Il traîna des pieds jusqu'à la cuisine mais sursauta lorsqu'il ouvrit la porte. Une femme qu'il n'avait jamais vue était assise sur le plan de travail. Il aurait été bien incapable de déterminer son âge. Les cheveux blonds filasses, vêtue d'un pull à col roulé et d'un pantalon trop large, elle n'avait rien de remarquable. Pourtant Remus sut, lorsqu'elle planta son regard incisif dans le sien, qu'elle l'était très certainement.
Ils se dévisagèrent un instant en silence, puis la femme sauta à terre et lança :
- Remus Lupin, hein ?
Il cligna des yeux, surpris.
- Comment...
- Les cicatrices.
Il s'empourpra mais n'eut pas le temps de tenter de protéger son secret : elle enchaîna sans lui laisser le temps d'en placer une.
- Je suis Dorcas Meadowes. C'est mon métier, d'observer. Et je sais qui tu es, Maugrey me l'a dit. Ne lui en veux, c'est parce que l'Ordre a une mission pour toi et qu'il faut que je t'accompagne. Viens, on va aller dans la salle de réunion.
Le jeune homme hocha la tête par automatisme, complètement subjugué, et suivit Dorcas dans le manoir. Depuis le temps qu'il entendait parler d'elle... D'après ce qu'il avait compris, elle espionnait pour le compte de l'Ordre comme du Ministère.
Une fois dans l'immense salle de réunion, elle invita Remus à s'asseoir et jeta un sort d'insonorisation sur la pièce.
- Ce que vous avez à me dire est si secret que ça ?
- Certaines informations, acquiesça-t-elle avant de se fendre d'un sourire, le premier qu'il voyait sur son visage. Mais c'est aussi un peu compulsif, chez moi. Alors, Remus... Tu n'ignores pas que les loups-garous ont tendance à préférer le côté de Voldemort au nôtre. Et quand on sait la façon dont la communauté sorcière les traite, il est difficile de les en blâmer.
Remus déglutit, mal à l'aise. On ne lui parlait jamais aussi franchement de la condition des lycanthropes. Même ses amis n'y faisaient guère allusion : entre Poudlard et l'Ordre, ils n'avaient pas eu l'occasion de constater ce qu'était la vie normale d'un loup-garou. Mais Remus était au courant des difficultés qu'il rencontrerait, une fois qu'il aurait quitté l'Ordre. Il l'avait compris le jour où ses parents lui avaient annoncé qu'il n'irait jamais à Poudlard. Dumbledore ne serait pas toujours là pour l'aider. Il ne le souhaitait d'ailleurs pas.
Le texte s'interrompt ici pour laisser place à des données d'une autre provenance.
-- ==== Sys2Proof/Machine/Float.lean ====
section
/-!
DEFINITION. The floating and narrow instructions (06_lanes_float.md, R97 to R112): one meaning each over the shared forms of
Operands and the arithmetic of Fp and Lg. FDOT2 parks its team (R112, R278).
-/
namespace Sys2Proof.Machine

/-! ## Elements of a lane (R43, R97) -/

/-- The format, width and number of elements of a floating type. -/
def fElem (t : FTy) : Fmt × Nat × Nat :=
  match t with
  | .f32 => (Fmt.f32, 32, 1)
  | .f16x2 => (Fmt.f16, 16, 2)
  | .bf16x2 => (Fmt.bf16, 16, 2)

/-- The nibble of a lane from its elements' outcomes, element 0 first (R98). -/
def fNib (cs : List FpCmp) : BitVec 4 :=
  match cs.getLast? with
  | none => 0
  | some top => nibble (nibN top.nib) (cs.all fun c => c == .equal) (nibC top.nib) (cs.any fun c => c == .unordered)

/-- The lane value of its elements' patterns (R42). -/
def packNats (w : Nat) : List Nat → Nat
  | [] => 0
  | x :: r => x % 2 ^ w + 2 ^ w * packNats w r

/-- The union of the flags of results. -/
def flagsOf (rs : List FpOut) : BitVec 5 := rs.foldl (fun m r => m ||| r.fl) 0

/-- One lane of a floating instruction with a floating result: each element computed, rounded and flagged (R97). -/
def fLane (op : Fmt → Nat → Nat → Nat → FpOut) (t : FTy) (a b d : W32) : LaneRes :=
  let (f, w, n) := fElem t
  let rs := (List.range n).map fun j => op f (elemOf w a.toNat j) (elemOf w b.toNat j) (elemOf w d.toNat j)
  { x := BitVec.ofNat 64 (packNats w (rs.map fun r => r.x)), nib := fNib (rs.map fun r => f.cmpZero r.x), fl := flagsOf rs }

/-- The same on the scalar datapath: bits [31:0] of each source, and zeros above (R97). -/
def fScalar (op : Fmt → Nat → Nat → Nat → FpOut) (t : FTy) (a b d : W64) : LaneRes :=
  fLane op t (a.setWidth 32) (b.setWidth 32) (d.setWidth 32)

/-- A floating instruction (R97). -/
def fForm (op : Fmt → Nat → Nat → Nat → FpOut) (m : FMod) (d : Reg) (a b : Src) : Env → Team → Except Trap Team :=
  arith { cc := m.cc, pair := false } d [a, b]
    (fun e t => fScalar op m.ty (srcScalar e t a) (srcScalar e t b) (regScalar e t d))
    (fun e t l => fLane op m.ty (srcLane e t a l) (srcLane e t b l) (dstLane e t d l))

/-- A floating instruction executed. -/
def runF (op : Fmt → Nat → Nat → Nat → FpOut) (m : FMod) (d : Reg) (a b : Src) (s : State) :
    Host.Outcome State Fault Refusal :=
  runAgent s (1 + a.words + b.words) (fForm op m d a b)

/-! ## Arithmetic, minimum, maximum and compare (R100 to R102) -/

/-- FADD. -/
def execFadd (m : FMod) (d : Reg) (a b : Src) (s : State) := runF (fun f x y _ => f.add x y) m d a b s
/-- FSUB. -/
def execFsub (m : FMod) (d : Reg) (a b : Src) (s : State) := runF (fun f x y _ => f.sub x y) m d a b s
/-- FMUL. -/
def execFmul (m : FMod) (d : Reg) (a b : Src) (s : State) := runF (fun f x y _ => f.mul x y) m d a b s
/-- FFMA (R101). -/
def execFfma (m : FMod) (d : Reg) (a b : Src) (s : State) := runF (fun f x y z => f.fma x y z) m d a b s
/-- FMIN (R101). -/
def execFmin (m : FMod) (d : Reg) (a b : Src) (s : State) := runF (fun f x y _ => f.minMax false x y) m d a b s
/-- FMAX (R101). -/
def execFmax (m : FMod) (d : Reg) (a b : Src) (s : State) := runF (fun f x y _ => f.minMax true x y) m d a b s
/-- FDIV (R101). -/
def execFdiv (m : FMod) (d : Reg) (a b : Src) (s : State) := runF (fun f x y _ => f.div x y) m d a b s

/-- FSQRT (R101). -/
def execFsqrt (m : FMod) (d : Reg) (a : Src) (s : State) : Host.Outcome State Fault Refusal :=
  runAgent s (1 + a.words) (fForm (fun f x _ _ => f.sqrt x) m d a (.reg .z))

/-- One lane of FCMP (R98, R102). -/
def fcmpLane (t : FTy) (a b : W32) : LaneRes :=
  let (f, w, n) := fElem t
  let rs := (List.range n).map fun j => f.cmp (elemOf w a.toNat j) (elemOf w b.toNat j)
  { x := 0, nib := fNib (rs.map fun r => r.1), fl := rs.foldl (fun m r => m ||| r.2) 0 }

/-- FCMP (R102): with both sources of scalar class it compares FP32 values once. -/
def execFcmp (ty : FTy) (a b : Src) (s : State) : Host.Outcome State Fault Refusal :=
  runAgent s (1 + a.words + b.words)
    (compare false [a, b]
      (fun e t => fcmpLane .f32 ((srcScalar e t a).setWidth 32) ((srcScalar e t b).setWidth 32))
      (fun e t l => fcmpLane ty (srcLane e t a l) (srcLane e t b l)))

/-! ## Special functions and classes (R103 to R105) -/

/-- A floating instruction that writes no codes, from its one source. -/
def fUnary (op : W32 → FpOut) (d : Reg) (a : Src) : Env → Team → Except Trap Team :=
  let res (x : W32) : LaneRes := { x := BitVec.ofNat 64 ((op x).x % 2 ^ 32), nib := 0, fl := (op x).fl }
  arith { cc := false, pair := false } d [a]
    (fun e t => res ((srcScalar e t a).setWidth 32))
    (fun e t l => res (srcLane e t a l))

/-- FSFU (R103). -/
def execFsfu (f : Sfu) (d : Reg) (a : Src) (s : State) : Host.Outcome State Fault Refusal :=
  runAgent s (1 + a.words) (fUnary (fun x => sfuEval f x.toNat) d a)

/-- The class masks of a lane (R105). -/
def classLane (t : FTy) (a : W32) : FpOut :=
  let (f, w, n) := fElem t
  .exact (packNats w ((List.range n).map fun j => f.classMask (elemOf w a.toNat j)))

/-- FCLASS (R105). -/
def execFclass (ty : FTy) (d : Reg) (a : Src) (s : State) : Host.Outcome State Fault Refusal :=
  runAgent s (1 + a.words) (fUnary (classLane ty) d a)

/-! ## Conversion (R106 to R108) -/

/-- The conversion of code c: the source pattern (64 bits for FP64, else 32) and the old destination give the result. -/
def cvtCode (r : Rm) (c : Nat) (a d : Nat) : FpOut :=
  let lo := a % 2 ^ 16
  let hi := a / 2 ^ 16 % 2 ^ 16
  let word := a % 2 ^ 32
  let low (o : FpOut) : FpOut := { o with x := d / 2 ^ 16 % 2 ^ 16 * 2 ^ 16 + o.x }
  let high (o : FpOut) : FpOut := { o with x := o.x * 2 ^ 16 + d % 2 ^ 16 }
  match c with
  | 0 => Fmt.f32.toInt r true word
  | 1 => Fmt.f32.toInt r false word
  | 2 => Fmt.f32.ofInt r (sInt 32 word)
  | 3 => Fmt.f32.ofInt r (word : Int)
  | 4 => low (Fmt.f32.convert Fmt.f16 r word)
  | 5 => high (Fmt.f32.convert Fmt.f16 r word)
  | 6 => low (Fmt.f32.convert Fmt.bf16 r word)
  | 7 => high (Fmt.f32.convert Fmt.bf16 r word)
  | 8 => Fmt.f16.convert Fmt.f32 r lo
  | 9 => Fmt.f16.convert Fmt.f32 r hi
  | 10 => Fmt.bf16.convert Fmt.f32 r lo
  | 11 => Fmt.bf16.convert Fmt.f32 r hi
  | 12 => Fmt.f32.convert Fmt.f64 r word
  | 13 => Fmt.f64.convert Fmt.f32 r a
  | 14 => Fmt.f64.toInt r true a
  | _ => Fmt.f64.ofInt r (sInt 32 word)

/-- The codes whose source is FP64 (R107). -/
def cvtSrc64 (c : Nat) : Bool := c == 13 || c == 14

/-- The codes whose result is FP64 (R107). -/
def cvtDst64 (c : Nat) : Bool := c == 12 || c == 15

/-- An FP32 pattern widened exactly to FP64, its sign, fraction and kind of NaN kept (R24). -/
def widenF32 (w : W32) : W64 :=
  match Fmt.f32.decode w.toNat with
  | .nan _ => BitVec.ofNat 64 (w.toNat / 2 ^ 31 * 2 ^ 63 + Fmt.f64.inf + w.toNat % 2 ^ 23 * 2 ^ 29)
  | .inf s => BitVec.ofNat 64 (Fmt.f64.infOut s).x
  | .fin s m e => BitVec.ofNat 64 (Fmt.f64.roundTo .rne s m e false).x

/-- A scalar FP64 source (R23, R24). -/
def srcScalarD (e : Env) (t : Team) (x : Src) : W64 :=
  match x with
  | .reg r => regScalar e t r
  | .lit w => widenF32 w

/-- A lane of an FP64 source (R23, R24, R109). -/
def srcLaneD (e : Env) (t : Team) (x : Src) (l : Nat) : W64 :=
  match x with
  | .reg _ => srcLane64 e t x l
  | .lit w => widenF32 w

/-- CVT (R106). -/
def cvtForm (r : Rm) (c : Nat) (d : Reg) (a : Src) (e : Env) (t : Team) : Except Trap Team := do
  checkSrcs t [a]
  needOperand (okDst t d)
  if cvtSrc64 c then
    needOperand (okPairSrc t a)
  if cvtDst64 c then
    needOperand (okPairDst t d)
  let res (x d : Nat) : LaneRes := { x := BitVec.ofNat 64 (cvtCode r c x d).x, nib := 0, fl := (cvtCode r c x d).fl }
  if isVecDst d then
    checkSh0 t
    .ok (t.applyLanes (t.dstReg d) (cvtDst64 c) false fun l =>
      res (if cvtSrc64 c then (srcLaneD e t a l).toNat else (srcLane e t a l).toNat) (dstLane e t d l).toNat)
  else
    needOperand (!isVec t a)
    .ok (t.applyScalar (some d) false
      (res (if cvtSrc64 c then (srcScalarD e t a).toNat else (srcScalar e t a).toNat) (regScalar e t d).toNat))

/-- CVT (R106 to R108). -/
def execCvt (r : Rm) (c : Fin 16) (d : Reg) (a : Src) (s : State) : Host.Outcome State Fault Refusal :=
  runAgent s (1 + a.words) (cvtForm r c.val d a)

/-! ## FP64 (R109) -/

/-- One FP64 result. -/
def dRes (o : FpOut) : LaneRes := { x := BitVec.ofNat 64 o.x, nib := (Fmt.f64.cmpZero o.x).nib, fl := o.fl }

/-- An FP64 instruction (R109). -/
def dForm (op : Nat → Nat → Nat → FpOut) (cc : Bool) (d : Reg) (a b : Src) : Env → Team → Except Trap Team :=
  arith { cc := cc, pair := true } d [a, b]
    (fun e t => dRes (op (srcScalarD e t a).toNat (srcScalarD e t b).toNat (regScalar e t d).toNat))
    (fun e t l => dRes (op (srcLaneD e t a l).toNat (srcLaneD e t b l).toNat (srcLane64 e t (.reg d) l).toNat))

/-- DADD. -/
def execDadd (cc : Bool) (d : Reg) (a b : Src) (s : State) : Host.Outcome State Fault Refusal :=
  runAgent s (1 + a.words + b.words) (dForm (fun x y _ => Fmt.f64.add x y) cc d a b)
/-- DMUL. -/
def execDmul (cc : Bool) (d : Reg) (a b : Src) (s : State) : Host.Outcome State Fault Refusal :=
  runAgent s (1 + a.words + b.words) (dForm (fun x y _ => Fmt.f64.mul x y) cc d a b)
/-- DFMA. -/
def execDfma (cc : Bool) (d : Reg) (a b : Src) (s : State) : Host.Outcome State Fault Refusal :=
  runAgent s (1 + a.words + b.words) (dForm (fun x y z => Fmt.f64.fma x y z) cc d a b)

/-- The comparison of two FP64 values (R98, R109). -/
def dcmpRes (a b : W64) : LaneRes :=
  { x := 0, nib := (Fmt.f64.cmp a.toNat b.toNat).1.nib, fl := (Fmt.f64.cmp a.toNat b.toNat).2 }

/-- DCMP. -/
def execDcmp (a b : Src) (s : State) : Host.Outcome State Fault Refusal :=
  runAgent s (1 + a.words + b.words)
    (compare true [a, b]
      (fun e t => dcmpRes (srcScalarD e t a) (srcScalarD e t b))
      (fun e t l => dcmpRes (srcLaneD e t a l) (srcLaneD e t b l)))

/-! ## LG conversion and packing (R110, R111) -/

/-- The format and scale exponent of a control word (R110). -/
def lgControl (b : W32) : Lg × Int := (if bitAt b.toNat 8 then .lg8 else .lg6, sInt 8 (b.toNat % 256))

/-- One lane of QUANT: byte j holds the code of element j, and the other bytes 0. -/
def quantLane (t : FTy) (a b : W32) : FpOut :=
  let (f, w, n) := fElem t
  let (g, e) := lgControl b
  let rs := (List.range n).map fun j => g.encode (f.decode (elemOf w a.toNat j)) e
  { x := packNats 8 (rs.map fun r => r.x), fl := flagsOf rs }

/-- A decoded code rounded to a format: NaR is the canonical NaN and sets NV, zero is +0 (R110). -/
def Fmt.ofValue (f : Fmt) (v : FpVal) : FpOut :=
  match v with
  | .nan sig => f.nanOut sig
  | .inf s => f.infOut s
  | .fin s m e => f.roundTo .rne s m e false

/-- One lane of DEQ: element j is the value of the code in byte j. -/
def deqLane (t : FTy) (a b : W32) : FpOut :=
  let (f, w, n) := fElem t
  let (g, e) := lgControl b
  let rs := (List.range n).map fun j => f.ofValue (g.decode (elemOf 8 a.toNat j % 2 ^ (g.sb + 1)) e)
  { x := packNats w (rs.map fun r => r.x), fl := flagsOf rs }

/-- An instruction of two sources that writes no codes. -/
def fBinary (op : W32 → W32 → FpOut) (d : Reg) (a b : Src) : Env → Team → Except Trap Team :=
  let res (x y : W32) : LaneRes := { x := BitVec.ofNat 64 ((op x y).x % 2 ^ 32), nib := 0, fl := (op x y).fl }
  arith { cc := false, pair := false } d [a, b]
    (fun e t => res ((srcScalar e t a).setWidth 32) ((srcScalar e t b).setWidth 32))
    (fun e t l => res (srcLane e t a l) (srcLane e t b l))

/-- QUANT (R110). -/
def execQuant (ty : FTy) (d : Reg) (a b : Src) (s : State) : Host.Outcome State Fault Refusal :=
  runAgent s (1 + a.words + b.words) (fBinary (quantLane ty) d a b)

/-- DEQ (R110). -/
def execDeq (ty : FTy) (d : Reg) (a b : Src) (s : State) : Host.Outcome State Fault Refusal :=
  runAgent s (1 + a.words + b.words) (fBinary (deqLane ty) d a b)

/-- PACK on a lane (R111). -/
def packLane (a : W32) : FpOut := .exact (packNats 6 ((List.range 4).map fun j => elemOf 8 a.toNat j))

/-- UNPK on a lane (R111). -/
def unpkLane (a : W32) : FpOut := .exact (packNats 8 ((List.range 4).map fun j => elemOf 6 a.toNat j))

/-- PACK (R111). -/
def execPack (d : Reg) (a : Src) (s : State) : Host.Outcome State Fault Refusal :=
  runAgent s (1 + a.words) (fUnary packLane d a)

/-- UNPK (R111). -/
def execUnpk (d : Reg) (a : Src) (s : State) : Host.Outcome State Fault Refusal :=
  runAgent s (1 + a.words) (fUnary unpkLane d a)

/-! ## FDOT2 (R112) -/

/-- FDOT2 at its issue. -/
def execFdot2 (k : FDotK) (d : Reg) (a b : Src) (s : State) : Host.Outcome State Fault Refusal :=
  runPark (.fdot2 k d a b) d a b s

/-- One lane of FDOT2: one group of two products (R57, R112). -/
def fdot2Lane (k : FDotK) (d a b : W32) : FpOut :=
  let f := match k with
    | .f16 => Fmt.f16
    | .bf16 => Fmt.bf16
  let ps := (List.range 2).map fun j => (f.decode (elemOf 16 a.toNat j)).mul (f.decode (elemOf 16 b.toNat j))
  groupSum (Fmt.f32.decode d.toNat :: ps)

end Sys2Proof.Machine
end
- Mais, poursuivit Dorcas, nous avons l'immense chance de t'avoir, toi. Je vais être horriblement pragmatique, mais tu peux nous être utile... très utile. Les loups-garous sont des adversaires redoutables, avec qui il est complètement impossible de négocier. Mais tu es l'un des leurs. Peut-être que toi, ils pourront t'écouter.
- Vous voulez que...
- Il y a une meute, dans les Highlands. S'ils n'ont pas véritablement prêté allégeance à Voldemort ils n'hésitent pas à l'aider quand ça les arrange. Si nous pouvions au moins leur arracher la promesse de rester neutres...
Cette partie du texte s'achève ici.